Your objective: Using the data below, return the stretch from the line that contains "-- ==== Sys2Proof/Machine/Power.lean" through the line that contains "p (R301). -/", both included, exactly as it stands and nothing beyond it.

Extracted records:
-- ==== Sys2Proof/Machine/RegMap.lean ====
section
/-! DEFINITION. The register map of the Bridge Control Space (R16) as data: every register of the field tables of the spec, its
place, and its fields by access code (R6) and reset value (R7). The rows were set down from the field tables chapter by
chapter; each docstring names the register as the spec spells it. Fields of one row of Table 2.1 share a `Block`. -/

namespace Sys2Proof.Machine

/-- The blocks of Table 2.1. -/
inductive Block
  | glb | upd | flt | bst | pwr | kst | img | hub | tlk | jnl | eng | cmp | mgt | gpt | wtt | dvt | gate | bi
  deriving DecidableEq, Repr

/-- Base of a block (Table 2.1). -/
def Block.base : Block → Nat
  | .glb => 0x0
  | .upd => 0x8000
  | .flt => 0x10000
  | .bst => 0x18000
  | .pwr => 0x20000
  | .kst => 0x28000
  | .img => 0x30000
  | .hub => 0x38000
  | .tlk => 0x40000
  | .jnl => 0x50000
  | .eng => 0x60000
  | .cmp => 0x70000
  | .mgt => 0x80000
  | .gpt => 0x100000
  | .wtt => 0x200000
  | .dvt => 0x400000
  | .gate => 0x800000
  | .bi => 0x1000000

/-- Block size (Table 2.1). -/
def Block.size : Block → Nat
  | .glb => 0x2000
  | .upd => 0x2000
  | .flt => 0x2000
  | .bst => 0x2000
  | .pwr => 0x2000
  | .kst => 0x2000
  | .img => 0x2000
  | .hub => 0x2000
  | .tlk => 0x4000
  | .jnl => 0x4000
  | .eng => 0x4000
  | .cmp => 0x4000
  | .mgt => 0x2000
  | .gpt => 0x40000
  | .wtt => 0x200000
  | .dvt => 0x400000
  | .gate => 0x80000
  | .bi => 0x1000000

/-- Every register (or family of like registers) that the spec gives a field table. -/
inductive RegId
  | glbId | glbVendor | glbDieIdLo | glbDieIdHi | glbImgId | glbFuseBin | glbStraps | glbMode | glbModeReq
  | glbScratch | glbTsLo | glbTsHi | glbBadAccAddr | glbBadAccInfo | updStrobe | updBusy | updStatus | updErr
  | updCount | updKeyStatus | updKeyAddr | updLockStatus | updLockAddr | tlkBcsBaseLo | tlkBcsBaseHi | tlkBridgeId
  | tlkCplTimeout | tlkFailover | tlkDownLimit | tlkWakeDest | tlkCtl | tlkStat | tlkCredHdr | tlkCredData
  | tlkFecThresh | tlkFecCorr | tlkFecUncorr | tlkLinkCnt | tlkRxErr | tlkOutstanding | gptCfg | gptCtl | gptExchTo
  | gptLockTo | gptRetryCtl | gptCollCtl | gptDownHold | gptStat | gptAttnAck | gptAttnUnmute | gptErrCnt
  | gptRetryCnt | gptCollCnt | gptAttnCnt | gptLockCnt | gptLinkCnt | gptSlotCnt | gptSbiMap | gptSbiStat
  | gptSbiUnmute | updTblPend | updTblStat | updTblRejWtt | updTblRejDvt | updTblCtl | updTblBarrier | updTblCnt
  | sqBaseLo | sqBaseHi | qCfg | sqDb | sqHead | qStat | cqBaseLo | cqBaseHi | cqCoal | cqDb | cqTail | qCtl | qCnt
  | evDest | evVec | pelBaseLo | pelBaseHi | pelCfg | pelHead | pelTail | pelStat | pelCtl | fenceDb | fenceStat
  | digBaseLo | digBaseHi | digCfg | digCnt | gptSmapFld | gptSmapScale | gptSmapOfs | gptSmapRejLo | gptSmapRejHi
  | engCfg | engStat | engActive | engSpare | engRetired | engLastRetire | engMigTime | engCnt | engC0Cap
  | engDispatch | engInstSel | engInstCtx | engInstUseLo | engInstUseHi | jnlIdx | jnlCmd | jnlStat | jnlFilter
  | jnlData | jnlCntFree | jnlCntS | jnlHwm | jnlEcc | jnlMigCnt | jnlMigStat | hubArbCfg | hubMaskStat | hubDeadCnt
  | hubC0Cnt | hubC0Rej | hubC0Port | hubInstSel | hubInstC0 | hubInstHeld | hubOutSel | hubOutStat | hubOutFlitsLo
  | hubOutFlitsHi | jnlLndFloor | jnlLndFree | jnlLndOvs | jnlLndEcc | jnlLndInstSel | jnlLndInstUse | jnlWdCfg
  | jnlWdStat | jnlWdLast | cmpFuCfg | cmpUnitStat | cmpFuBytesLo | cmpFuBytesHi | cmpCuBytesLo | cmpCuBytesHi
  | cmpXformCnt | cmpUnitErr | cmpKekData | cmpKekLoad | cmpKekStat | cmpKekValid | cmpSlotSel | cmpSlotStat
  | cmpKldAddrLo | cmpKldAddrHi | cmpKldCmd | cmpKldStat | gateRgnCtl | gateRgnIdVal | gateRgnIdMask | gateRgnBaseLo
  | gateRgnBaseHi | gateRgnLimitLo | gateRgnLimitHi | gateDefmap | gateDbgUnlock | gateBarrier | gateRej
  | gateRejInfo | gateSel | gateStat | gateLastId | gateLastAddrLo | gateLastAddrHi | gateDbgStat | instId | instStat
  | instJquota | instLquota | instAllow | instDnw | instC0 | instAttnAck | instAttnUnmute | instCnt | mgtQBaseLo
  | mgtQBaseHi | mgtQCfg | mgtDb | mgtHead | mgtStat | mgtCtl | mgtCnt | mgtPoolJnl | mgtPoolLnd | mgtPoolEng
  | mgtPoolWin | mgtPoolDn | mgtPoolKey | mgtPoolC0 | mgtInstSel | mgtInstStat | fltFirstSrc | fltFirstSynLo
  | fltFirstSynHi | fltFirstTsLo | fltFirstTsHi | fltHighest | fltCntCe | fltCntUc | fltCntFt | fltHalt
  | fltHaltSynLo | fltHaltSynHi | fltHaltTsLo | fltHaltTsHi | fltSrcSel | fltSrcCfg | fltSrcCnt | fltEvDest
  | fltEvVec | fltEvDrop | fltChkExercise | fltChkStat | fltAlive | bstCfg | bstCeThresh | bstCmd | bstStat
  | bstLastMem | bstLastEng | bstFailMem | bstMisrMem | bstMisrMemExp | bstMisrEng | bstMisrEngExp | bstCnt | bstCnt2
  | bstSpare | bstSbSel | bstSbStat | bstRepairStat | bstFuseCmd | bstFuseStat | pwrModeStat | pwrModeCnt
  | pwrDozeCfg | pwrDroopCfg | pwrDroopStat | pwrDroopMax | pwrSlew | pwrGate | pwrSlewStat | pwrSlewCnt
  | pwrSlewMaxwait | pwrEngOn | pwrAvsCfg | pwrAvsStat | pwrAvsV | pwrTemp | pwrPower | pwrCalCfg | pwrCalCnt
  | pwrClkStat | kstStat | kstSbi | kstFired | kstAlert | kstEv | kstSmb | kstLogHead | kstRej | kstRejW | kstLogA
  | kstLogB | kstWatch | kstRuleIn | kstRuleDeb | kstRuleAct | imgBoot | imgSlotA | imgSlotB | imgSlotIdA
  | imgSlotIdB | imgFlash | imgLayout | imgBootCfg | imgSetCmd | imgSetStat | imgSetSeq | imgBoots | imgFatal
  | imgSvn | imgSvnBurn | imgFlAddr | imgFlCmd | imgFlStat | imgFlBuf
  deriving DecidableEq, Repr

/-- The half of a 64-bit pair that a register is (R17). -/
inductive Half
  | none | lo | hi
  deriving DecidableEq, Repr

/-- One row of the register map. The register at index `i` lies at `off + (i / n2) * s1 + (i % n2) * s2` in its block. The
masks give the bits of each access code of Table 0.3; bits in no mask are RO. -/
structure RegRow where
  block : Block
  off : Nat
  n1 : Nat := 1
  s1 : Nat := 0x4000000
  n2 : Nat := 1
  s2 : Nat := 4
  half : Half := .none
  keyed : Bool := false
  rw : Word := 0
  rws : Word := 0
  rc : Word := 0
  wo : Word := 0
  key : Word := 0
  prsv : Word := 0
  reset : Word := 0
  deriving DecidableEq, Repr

--

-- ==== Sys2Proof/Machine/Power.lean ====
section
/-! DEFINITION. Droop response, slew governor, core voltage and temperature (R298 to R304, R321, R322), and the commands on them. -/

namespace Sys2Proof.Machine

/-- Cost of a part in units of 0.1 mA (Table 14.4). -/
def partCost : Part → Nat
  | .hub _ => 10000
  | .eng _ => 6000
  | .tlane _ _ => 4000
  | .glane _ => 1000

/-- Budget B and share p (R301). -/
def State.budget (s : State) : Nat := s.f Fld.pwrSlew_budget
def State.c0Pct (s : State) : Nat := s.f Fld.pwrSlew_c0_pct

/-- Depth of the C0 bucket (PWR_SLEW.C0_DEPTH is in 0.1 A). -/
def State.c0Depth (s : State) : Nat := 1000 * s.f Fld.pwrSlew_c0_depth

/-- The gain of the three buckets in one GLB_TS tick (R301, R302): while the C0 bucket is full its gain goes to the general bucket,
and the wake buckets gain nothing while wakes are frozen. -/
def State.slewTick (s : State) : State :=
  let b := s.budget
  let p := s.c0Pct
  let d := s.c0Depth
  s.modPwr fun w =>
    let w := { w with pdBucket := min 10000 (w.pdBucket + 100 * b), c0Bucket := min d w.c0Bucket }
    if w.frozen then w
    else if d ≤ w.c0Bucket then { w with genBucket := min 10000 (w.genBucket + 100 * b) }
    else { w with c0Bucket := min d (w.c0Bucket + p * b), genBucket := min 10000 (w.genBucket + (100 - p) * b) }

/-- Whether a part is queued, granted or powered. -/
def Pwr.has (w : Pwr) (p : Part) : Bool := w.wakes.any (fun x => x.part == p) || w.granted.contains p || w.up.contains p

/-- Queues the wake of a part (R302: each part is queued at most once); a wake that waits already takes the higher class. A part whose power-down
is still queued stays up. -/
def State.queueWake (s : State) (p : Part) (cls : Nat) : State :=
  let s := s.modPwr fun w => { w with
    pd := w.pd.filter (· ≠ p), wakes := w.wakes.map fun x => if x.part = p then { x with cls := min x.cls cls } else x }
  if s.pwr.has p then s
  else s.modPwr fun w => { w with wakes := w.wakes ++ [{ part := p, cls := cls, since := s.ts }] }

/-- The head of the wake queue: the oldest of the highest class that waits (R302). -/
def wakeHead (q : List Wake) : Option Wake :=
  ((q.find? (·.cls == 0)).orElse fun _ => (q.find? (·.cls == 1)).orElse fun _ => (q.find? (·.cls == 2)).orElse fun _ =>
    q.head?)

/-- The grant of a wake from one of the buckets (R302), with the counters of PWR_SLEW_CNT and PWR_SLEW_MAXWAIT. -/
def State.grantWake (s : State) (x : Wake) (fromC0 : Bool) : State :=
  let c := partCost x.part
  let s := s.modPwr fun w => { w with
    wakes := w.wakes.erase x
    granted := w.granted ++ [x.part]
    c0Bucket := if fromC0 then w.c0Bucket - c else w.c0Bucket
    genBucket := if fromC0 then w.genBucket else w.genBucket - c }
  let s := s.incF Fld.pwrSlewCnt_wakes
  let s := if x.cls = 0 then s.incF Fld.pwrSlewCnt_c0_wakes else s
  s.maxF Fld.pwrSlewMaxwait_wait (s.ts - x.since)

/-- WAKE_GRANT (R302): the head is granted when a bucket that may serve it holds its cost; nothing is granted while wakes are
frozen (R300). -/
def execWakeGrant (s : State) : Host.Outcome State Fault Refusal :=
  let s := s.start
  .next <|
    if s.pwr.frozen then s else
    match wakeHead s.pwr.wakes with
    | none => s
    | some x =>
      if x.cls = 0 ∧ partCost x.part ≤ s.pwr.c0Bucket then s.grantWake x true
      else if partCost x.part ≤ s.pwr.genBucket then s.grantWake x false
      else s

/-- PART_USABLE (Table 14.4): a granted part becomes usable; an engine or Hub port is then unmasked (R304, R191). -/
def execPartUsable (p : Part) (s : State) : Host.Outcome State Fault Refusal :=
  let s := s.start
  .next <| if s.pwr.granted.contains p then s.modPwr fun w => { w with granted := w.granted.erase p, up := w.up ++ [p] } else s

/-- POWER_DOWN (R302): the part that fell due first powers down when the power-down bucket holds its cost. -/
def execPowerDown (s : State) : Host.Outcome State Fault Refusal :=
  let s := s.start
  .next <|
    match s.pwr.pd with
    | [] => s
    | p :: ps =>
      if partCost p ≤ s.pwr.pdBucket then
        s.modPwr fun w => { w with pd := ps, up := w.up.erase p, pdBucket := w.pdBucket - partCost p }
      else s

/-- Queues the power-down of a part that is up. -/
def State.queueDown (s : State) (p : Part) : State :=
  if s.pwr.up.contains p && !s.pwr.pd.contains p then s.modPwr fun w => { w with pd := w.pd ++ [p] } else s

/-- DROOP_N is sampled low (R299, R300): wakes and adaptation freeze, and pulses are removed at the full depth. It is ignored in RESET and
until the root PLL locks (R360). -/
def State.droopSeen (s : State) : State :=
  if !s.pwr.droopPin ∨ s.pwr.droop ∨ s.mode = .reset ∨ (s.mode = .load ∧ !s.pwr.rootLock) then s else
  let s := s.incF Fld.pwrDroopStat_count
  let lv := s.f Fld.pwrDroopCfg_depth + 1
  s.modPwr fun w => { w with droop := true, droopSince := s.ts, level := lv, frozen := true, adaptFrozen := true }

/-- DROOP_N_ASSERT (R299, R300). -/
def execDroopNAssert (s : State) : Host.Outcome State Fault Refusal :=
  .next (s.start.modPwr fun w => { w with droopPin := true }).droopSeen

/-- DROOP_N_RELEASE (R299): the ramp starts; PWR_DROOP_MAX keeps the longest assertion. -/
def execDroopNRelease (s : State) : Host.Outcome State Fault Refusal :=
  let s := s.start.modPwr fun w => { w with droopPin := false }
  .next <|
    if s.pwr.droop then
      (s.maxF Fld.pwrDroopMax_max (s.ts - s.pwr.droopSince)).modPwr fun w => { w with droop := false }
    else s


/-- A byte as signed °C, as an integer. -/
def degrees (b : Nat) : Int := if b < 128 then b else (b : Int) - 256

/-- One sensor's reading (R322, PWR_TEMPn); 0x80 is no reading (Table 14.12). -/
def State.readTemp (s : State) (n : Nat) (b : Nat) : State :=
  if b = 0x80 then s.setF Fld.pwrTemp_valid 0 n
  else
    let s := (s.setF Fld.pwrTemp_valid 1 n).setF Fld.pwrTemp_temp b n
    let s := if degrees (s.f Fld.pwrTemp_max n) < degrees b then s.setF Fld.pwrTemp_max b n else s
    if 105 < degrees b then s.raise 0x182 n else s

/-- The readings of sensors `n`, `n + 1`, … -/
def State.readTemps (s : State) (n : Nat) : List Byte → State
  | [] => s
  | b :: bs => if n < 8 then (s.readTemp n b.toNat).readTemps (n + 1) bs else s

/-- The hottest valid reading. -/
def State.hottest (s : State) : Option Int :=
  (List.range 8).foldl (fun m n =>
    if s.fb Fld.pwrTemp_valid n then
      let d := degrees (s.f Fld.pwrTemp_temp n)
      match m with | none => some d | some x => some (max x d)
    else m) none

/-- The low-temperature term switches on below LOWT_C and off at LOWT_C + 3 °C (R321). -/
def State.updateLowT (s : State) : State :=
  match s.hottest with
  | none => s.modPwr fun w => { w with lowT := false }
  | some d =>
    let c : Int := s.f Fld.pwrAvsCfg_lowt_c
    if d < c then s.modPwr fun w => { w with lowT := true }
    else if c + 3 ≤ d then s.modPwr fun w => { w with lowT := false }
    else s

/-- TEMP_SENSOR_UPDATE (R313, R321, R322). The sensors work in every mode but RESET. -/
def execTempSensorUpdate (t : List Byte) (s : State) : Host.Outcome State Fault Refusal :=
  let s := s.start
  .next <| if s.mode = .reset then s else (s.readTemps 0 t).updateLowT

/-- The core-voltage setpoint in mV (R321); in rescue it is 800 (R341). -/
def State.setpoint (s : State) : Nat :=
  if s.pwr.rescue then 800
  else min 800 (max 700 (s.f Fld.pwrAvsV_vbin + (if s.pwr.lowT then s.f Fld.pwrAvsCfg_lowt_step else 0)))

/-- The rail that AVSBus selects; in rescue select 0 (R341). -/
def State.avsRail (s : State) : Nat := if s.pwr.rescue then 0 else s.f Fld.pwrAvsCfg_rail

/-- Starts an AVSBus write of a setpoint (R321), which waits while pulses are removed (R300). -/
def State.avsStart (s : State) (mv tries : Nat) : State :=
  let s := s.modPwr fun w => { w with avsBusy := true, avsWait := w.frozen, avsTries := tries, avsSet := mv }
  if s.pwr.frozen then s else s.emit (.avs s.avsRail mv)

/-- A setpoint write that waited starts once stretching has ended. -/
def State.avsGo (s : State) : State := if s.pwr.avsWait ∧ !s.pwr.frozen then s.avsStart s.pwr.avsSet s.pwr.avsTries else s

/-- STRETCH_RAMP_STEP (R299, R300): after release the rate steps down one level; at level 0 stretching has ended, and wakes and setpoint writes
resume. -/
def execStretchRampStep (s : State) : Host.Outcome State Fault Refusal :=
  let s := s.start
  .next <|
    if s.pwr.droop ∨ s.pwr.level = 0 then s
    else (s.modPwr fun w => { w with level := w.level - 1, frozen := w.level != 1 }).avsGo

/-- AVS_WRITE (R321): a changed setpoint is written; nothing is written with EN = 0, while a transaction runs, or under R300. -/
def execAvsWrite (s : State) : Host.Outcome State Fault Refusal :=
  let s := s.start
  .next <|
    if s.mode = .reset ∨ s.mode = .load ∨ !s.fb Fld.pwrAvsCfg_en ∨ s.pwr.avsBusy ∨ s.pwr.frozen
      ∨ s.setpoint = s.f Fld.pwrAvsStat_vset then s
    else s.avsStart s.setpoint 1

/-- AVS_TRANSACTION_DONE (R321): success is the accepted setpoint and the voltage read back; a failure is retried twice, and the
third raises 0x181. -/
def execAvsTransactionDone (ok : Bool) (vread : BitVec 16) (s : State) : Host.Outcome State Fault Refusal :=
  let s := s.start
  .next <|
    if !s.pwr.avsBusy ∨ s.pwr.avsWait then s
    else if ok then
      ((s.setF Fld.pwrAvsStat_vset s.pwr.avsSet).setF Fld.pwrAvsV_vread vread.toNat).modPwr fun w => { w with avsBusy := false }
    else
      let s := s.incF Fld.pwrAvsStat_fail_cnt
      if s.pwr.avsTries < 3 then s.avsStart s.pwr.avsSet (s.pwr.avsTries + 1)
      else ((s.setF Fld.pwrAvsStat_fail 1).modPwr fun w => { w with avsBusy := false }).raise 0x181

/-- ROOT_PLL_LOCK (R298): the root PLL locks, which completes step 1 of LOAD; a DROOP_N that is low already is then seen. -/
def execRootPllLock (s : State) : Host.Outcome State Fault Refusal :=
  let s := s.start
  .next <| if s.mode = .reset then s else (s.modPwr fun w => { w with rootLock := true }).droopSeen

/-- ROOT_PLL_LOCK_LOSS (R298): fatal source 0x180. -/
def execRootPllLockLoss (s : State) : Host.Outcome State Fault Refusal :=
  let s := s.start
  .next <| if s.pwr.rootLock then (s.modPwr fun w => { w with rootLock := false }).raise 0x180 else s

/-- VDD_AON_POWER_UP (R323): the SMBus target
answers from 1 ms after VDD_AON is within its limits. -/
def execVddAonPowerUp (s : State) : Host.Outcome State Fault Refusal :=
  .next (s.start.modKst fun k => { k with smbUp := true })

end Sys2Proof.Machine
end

Answer area:
-- ==== Sys2Proof/Machine/Power.lean ====
section
/-! DEFINITION. Droop response, slew governor, core voltage and temperature (R298 to R304, R321, R322), and the commands on them. -/

namespace Sys2Proof.Machine

/-- Cost of a part in units of 0.1 mA (Table 14.4). -/
def partCost : Part → Nat
  | .hub _ => 10000
  | .eng _ => 6000
  | .tlane _ _ => 4000
  | .glane _ => 1000

/-- Budget B and share p (R301). -/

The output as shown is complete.